Within two days, U.S. transport planes and other military aircraft began landing at this airport.

U.S. forces rapidly encircled the capital and established checkpoints on all major routes into the city, making a point of asserting that civilians would not be blocked from coming and going. They began to launch increasingly bolder incursions into the city, while seeking to root out resistance by paramilitary combatants.

On April 7, U.S. troops seized several key buildings in downtown Baghdad, including the information ministry and the main presidential palace, where they faced rocket-propelled grenades and small-arms fire from defending troops. Tank units have rolled through downtown areas, to demonstrate to government officials and Baghdad residents "that we can go wherever we want when we want," Capt.
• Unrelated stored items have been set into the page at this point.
-- ==== Sys2Proof/Machine/RouterRun.lean ====
section
/-! DEFINITION. The start of a router program: RT.GO (15 R267, R269). -/

namespace Sys2Proof.Machine

/-- Whether a level-2 tile word of a cluster that has been accepted is not complete at count `S` (15 R269). -/
def wordAt (s : State) (clu S : Nat) : Bool :=
  s.tiles.any fun j => j.lvl == 2 && j.core / 4 == clu && j.done.isNone && (match portRun j.op j.w with
    | some p => !j.run || decide (S < p.red j.start (p.bm * p.bn - 1) + p.D)
    | none => !(s.flight.any fun f => f.act.i == .tileChildEnd && f.act.fr.id == j.id && decide (f.due ≤ S)))

/-- RT.GO (15 R267): its S must not fall in the run of a program, nor before the completion of a tile word; what is known of both is
decided at issue (10 R218 code 7), the rest at S (log 22). -/
def execRtGo (g : Guard) (a b off : Nat) (s : State) : Result :=
  routerCommand g off (fun s => fld (s.sget a).toNat 63 6 != 0) s fun S s =>
    let w := (s.sget a).toNat
    let array := { s with tiles := s.tiles.filter fun j => (portRun j.op j.w).isSome }
    if S < s.fr.t + 4 then s.lateStart S
    else if programAt s s.myClu S.toNat (s.fr.t + 1) s.fr.hnd || wordAt array s.myClu S.toNat then s.lateStart S
    else (s.push S.toNat (.rtGo (fld w 5 0) ((s.sget b).toNat % 2 ^ 32)) 2).noteEff S.toNat

/-- RT.GO at S: the program starts, unless what was not known at issue still holds the router. `s.fr` is the command's. -/
def routerGo (s : State) (entry rcnt : Nat) : State :=
  let clu := s.myClu
  let r := (s.clu clu).router
  let S := s.now s.fr.x s.fr.hnd
  if r.active || decide (S < r.endAt) || wordAt s clu S then
    s.raiseExec 7 (BitVec.ofNat 64 (s.fromAnchor S + s.fromAnchor s.fr.t * 2 ^ 32)) 0 S
  else
    s.updRouter clu fun r => { r with entry := entry, rcnt := rcnt, iter := 0, active := true, x := s.fr.x,
                                      hnd := s.fr.hnd, addr := s.fr.addr, slot := s.fr.slot, goT := s.fr.t, next := S, perfP := 0, endAt := S }

end Sys2Proof.Machine
end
Frank Thorp, a Pentagon spokesman, told the media. On April 6, a unit of 25 Abrams tanks and 12 Bradley armored vehicles drove through southwestern Baghdad, killing about 1,000 Iraqi troops, according to U.S. officials. Thorp said the raids were intended to bring down the regime, "not to take ground."

Press reports indicate that the invaders have met some resistance from the government’s paramilitary Fedayeen, but little from the demoralized Republican Guard troops.

Washington’s objective is to further isolate and shatter the government and the ruling Baathist party apparatus, rather than storm the city. The U.S. invaders are trying to avoid the much higher casualties on both sides a military blitz might lead to, with the political price accompanying such a toll.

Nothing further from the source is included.